DATA FOR REVIEW below:
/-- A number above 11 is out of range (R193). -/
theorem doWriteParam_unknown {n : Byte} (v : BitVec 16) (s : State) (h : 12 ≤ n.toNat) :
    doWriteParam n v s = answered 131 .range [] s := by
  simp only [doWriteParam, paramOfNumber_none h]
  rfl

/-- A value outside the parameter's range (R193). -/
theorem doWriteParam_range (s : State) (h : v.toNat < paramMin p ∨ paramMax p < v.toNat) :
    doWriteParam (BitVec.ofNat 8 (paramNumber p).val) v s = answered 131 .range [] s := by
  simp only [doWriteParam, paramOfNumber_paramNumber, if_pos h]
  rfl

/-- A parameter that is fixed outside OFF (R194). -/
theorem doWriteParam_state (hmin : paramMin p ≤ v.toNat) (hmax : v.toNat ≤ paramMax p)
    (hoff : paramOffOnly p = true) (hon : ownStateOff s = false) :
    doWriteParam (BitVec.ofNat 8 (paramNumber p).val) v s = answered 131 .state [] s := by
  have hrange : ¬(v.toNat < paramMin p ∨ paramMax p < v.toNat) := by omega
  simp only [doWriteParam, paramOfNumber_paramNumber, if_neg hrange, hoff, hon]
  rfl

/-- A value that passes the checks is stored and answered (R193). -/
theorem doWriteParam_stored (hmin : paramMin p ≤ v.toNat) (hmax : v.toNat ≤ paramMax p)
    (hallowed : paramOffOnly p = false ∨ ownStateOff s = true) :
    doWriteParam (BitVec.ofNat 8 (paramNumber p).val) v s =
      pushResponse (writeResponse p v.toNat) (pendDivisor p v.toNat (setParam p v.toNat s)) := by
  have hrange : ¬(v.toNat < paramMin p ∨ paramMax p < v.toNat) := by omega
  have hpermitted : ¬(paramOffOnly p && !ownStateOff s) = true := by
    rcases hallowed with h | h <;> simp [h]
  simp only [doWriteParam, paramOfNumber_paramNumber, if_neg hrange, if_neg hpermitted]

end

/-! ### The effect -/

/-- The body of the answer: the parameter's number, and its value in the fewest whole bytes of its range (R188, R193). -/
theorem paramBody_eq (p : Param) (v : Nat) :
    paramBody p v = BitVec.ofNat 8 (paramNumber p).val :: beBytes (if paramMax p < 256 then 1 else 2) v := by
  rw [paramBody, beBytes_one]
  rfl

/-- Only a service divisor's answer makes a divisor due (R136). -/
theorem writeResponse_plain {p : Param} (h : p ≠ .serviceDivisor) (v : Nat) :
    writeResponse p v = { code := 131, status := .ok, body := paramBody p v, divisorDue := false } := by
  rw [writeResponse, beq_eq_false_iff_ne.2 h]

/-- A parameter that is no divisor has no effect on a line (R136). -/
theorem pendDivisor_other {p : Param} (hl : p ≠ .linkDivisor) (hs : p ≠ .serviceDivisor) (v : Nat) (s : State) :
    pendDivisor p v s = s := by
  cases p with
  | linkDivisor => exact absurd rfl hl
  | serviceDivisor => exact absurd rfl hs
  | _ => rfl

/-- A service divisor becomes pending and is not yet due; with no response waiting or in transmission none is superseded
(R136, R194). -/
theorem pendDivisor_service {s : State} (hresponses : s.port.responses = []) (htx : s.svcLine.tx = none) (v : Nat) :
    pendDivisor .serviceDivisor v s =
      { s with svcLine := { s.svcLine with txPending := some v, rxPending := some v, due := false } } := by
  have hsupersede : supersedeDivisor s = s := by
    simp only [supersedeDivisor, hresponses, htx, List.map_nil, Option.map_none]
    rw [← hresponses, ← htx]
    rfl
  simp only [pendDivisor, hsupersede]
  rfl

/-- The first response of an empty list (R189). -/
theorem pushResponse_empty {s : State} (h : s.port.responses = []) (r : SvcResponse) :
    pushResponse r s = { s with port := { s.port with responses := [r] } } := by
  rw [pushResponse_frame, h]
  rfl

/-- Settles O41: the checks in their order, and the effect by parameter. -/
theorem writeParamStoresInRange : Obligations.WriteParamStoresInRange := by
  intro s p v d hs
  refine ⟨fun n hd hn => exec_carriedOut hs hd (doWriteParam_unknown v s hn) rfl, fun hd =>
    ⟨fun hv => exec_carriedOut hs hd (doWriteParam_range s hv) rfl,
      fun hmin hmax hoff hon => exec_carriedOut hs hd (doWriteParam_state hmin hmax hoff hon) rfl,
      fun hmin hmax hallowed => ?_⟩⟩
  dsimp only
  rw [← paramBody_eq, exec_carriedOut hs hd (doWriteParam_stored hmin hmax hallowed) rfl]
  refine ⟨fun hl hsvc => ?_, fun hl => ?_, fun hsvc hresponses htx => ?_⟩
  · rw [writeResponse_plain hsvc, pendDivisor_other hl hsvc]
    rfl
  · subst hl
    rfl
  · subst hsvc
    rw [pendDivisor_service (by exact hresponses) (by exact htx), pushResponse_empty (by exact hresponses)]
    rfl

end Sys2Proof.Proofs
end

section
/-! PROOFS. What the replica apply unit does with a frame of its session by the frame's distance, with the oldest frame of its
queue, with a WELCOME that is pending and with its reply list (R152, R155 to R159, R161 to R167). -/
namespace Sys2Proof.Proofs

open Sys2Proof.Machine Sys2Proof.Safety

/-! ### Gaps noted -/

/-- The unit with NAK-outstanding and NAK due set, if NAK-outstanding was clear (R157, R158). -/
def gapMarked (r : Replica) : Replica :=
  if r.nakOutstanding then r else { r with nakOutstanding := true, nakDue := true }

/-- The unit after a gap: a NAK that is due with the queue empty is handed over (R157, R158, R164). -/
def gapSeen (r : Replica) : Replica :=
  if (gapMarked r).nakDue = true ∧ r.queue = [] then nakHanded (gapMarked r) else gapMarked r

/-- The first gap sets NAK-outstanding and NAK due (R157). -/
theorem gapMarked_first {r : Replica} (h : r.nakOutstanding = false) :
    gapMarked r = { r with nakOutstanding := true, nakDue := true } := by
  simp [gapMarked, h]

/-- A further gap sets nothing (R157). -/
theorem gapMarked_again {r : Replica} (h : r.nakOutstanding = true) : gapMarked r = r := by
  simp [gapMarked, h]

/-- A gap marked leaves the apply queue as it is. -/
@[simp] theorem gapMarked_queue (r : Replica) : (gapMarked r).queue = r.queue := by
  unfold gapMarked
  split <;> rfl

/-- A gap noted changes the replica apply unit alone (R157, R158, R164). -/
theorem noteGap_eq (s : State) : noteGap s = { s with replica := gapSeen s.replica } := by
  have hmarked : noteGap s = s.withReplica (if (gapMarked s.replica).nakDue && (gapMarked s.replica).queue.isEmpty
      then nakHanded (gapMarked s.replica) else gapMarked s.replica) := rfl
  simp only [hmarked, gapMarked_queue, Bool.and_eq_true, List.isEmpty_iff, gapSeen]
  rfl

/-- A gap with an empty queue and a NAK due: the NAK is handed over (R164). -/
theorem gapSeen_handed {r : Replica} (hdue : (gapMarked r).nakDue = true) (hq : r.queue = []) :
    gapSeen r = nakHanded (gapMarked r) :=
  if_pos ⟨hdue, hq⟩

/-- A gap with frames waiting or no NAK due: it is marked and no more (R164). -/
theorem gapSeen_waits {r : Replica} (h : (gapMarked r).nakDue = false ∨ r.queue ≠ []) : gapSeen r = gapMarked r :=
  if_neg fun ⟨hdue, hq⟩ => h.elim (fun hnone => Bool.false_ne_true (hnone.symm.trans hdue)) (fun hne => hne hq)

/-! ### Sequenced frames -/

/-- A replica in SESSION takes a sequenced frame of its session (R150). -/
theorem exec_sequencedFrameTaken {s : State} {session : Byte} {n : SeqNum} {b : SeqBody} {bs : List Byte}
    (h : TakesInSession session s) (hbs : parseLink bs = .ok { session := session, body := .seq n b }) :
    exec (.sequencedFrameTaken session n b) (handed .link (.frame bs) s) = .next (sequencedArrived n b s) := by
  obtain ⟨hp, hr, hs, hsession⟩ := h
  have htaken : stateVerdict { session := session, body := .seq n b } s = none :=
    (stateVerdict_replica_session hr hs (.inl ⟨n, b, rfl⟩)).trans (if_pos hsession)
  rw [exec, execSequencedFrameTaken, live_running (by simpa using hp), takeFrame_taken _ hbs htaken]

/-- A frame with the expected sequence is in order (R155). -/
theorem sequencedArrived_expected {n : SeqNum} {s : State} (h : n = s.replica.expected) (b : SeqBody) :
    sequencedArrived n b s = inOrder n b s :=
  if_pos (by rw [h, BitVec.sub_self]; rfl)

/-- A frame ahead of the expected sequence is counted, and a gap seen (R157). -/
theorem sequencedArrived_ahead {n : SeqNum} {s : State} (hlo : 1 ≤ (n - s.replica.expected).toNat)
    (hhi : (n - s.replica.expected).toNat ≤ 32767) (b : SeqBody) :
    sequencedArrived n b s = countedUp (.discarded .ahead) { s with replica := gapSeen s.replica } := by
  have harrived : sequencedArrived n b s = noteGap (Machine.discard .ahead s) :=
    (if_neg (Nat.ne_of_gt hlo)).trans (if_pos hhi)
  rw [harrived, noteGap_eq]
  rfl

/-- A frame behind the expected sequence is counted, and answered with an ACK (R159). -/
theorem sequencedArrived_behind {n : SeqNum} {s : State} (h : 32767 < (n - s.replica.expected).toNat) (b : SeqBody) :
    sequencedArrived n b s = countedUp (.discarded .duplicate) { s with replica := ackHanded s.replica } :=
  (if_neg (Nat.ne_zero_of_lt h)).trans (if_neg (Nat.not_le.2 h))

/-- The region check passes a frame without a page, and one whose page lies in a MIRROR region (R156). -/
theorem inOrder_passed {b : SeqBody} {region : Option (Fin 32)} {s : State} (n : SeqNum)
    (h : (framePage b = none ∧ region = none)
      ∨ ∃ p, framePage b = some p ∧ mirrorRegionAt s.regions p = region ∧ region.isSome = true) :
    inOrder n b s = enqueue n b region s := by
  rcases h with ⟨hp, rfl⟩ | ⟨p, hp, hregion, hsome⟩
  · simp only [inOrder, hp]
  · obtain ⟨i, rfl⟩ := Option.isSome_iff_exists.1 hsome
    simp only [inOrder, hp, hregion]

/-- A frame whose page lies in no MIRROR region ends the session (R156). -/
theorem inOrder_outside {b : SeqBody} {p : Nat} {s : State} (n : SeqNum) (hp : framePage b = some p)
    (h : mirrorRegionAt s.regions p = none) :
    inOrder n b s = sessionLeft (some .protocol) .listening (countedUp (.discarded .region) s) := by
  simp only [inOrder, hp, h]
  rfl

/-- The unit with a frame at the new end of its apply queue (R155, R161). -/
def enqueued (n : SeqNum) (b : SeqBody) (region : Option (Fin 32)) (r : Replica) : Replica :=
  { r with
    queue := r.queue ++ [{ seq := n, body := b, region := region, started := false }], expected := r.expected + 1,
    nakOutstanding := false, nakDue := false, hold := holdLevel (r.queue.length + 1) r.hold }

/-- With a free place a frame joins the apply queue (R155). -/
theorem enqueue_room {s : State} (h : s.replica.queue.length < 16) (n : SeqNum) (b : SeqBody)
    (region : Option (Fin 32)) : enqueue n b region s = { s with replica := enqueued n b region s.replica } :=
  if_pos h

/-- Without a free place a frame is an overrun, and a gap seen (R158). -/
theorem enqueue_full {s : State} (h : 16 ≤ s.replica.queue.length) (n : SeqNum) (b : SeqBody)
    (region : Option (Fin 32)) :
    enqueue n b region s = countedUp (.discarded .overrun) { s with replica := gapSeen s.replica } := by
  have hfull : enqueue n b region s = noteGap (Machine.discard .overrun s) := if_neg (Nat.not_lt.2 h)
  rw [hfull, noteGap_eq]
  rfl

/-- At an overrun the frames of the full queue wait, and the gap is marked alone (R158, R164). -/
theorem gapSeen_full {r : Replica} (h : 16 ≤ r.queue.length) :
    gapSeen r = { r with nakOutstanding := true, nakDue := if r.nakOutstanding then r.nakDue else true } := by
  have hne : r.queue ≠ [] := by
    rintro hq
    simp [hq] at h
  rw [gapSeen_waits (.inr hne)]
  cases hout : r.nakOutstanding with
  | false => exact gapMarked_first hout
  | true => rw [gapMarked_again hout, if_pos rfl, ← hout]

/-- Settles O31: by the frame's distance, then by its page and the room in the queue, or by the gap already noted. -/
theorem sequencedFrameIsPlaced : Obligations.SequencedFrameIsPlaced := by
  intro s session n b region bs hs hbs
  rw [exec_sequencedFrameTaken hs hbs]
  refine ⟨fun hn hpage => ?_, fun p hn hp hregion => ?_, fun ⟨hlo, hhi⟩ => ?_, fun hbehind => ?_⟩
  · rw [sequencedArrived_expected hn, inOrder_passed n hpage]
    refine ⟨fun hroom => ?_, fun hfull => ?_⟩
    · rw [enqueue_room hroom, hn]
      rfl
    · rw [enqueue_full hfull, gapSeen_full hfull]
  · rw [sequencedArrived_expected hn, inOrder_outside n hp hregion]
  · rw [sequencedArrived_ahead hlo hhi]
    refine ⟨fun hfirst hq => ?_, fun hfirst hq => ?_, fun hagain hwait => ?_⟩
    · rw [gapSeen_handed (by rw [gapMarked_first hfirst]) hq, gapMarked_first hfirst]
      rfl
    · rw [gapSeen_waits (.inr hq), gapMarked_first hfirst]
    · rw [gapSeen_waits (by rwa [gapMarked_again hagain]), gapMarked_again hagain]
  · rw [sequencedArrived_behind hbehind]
End of DATA FOR REVIEW.
DATA FOR REVIEW below:
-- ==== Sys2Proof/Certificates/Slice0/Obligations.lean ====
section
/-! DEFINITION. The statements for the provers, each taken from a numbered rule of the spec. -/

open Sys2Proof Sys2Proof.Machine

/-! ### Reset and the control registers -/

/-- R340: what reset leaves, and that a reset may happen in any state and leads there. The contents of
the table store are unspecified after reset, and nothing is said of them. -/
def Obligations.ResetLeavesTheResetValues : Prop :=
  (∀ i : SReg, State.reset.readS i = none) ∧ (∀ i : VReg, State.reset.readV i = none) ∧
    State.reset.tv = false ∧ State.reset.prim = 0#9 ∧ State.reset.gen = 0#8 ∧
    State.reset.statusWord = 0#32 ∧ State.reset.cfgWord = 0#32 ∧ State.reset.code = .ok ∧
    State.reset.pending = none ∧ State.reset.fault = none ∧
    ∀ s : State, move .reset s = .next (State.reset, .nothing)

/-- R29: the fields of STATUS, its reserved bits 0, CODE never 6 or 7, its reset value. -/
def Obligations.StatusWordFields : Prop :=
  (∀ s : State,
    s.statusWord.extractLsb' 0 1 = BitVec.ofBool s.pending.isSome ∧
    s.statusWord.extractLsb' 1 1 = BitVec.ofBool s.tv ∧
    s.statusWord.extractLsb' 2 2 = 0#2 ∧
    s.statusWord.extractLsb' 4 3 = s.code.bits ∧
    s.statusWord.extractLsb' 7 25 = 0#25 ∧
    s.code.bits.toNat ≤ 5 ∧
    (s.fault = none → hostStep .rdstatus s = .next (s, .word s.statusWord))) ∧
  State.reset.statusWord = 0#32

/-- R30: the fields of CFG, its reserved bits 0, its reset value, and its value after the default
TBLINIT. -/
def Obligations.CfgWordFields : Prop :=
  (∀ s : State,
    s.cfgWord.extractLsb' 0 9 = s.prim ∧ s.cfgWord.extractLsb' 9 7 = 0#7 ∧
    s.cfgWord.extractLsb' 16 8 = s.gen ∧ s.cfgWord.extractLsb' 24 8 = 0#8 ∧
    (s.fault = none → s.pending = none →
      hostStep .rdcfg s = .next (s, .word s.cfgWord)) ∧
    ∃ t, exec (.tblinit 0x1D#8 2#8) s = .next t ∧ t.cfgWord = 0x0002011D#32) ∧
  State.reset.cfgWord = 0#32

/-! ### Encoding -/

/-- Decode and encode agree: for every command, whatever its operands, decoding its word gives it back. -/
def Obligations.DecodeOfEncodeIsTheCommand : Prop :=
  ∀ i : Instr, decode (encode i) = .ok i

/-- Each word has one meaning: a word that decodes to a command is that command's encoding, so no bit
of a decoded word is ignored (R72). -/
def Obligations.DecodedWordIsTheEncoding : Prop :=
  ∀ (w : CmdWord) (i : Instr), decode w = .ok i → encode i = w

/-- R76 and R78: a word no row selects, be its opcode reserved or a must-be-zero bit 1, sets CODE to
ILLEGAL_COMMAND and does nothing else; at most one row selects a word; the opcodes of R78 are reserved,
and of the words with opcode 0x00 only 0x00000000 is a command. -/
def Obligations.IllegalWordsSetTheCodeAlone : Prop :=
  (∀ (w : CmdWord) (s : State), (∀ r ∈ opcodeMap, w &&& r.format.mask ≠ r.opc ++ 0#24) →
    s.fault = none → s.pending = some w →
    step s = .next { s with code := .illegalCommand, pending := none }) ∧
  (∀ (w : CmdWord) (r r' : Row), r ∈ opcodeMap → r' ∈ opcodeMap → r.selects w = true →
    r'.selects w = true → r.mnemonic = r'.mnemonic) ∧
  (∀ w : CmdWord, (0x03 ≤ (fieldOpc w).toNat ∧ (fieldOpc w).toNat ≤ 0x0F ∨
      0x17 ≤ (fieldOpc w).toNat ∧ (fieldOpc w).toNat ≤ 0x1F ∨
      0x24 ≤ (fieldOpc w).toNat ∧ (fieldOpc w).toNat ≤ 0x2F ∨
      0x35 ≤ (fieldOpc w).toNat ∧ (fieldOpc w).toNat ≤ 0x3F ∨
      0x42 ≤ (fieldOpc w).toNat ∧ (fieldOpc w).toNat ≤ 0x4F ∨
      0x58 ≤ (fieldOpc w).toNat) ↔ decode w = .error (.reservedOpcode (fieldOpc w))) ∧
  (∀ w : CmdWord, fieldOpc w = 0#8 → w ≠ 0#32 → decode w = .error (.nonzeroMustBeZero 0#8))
End of DATA FOR REVIEW.
* **ASSIGNED TASK**: Report each line in the data above that holds the word "error" by copying it.

* **YOUR RESPONSE**:
      0x58 ≤ (fieldOpc w).toNat) ↔ decode w = .error (.reservedOpcode (fieldOpc w))) ∧
  (∀ w : CmdWord, fieldOpc w = 0#8 → w ≠ 0#32 → decode w = .error (.nonzeroMustBeZero 0#8))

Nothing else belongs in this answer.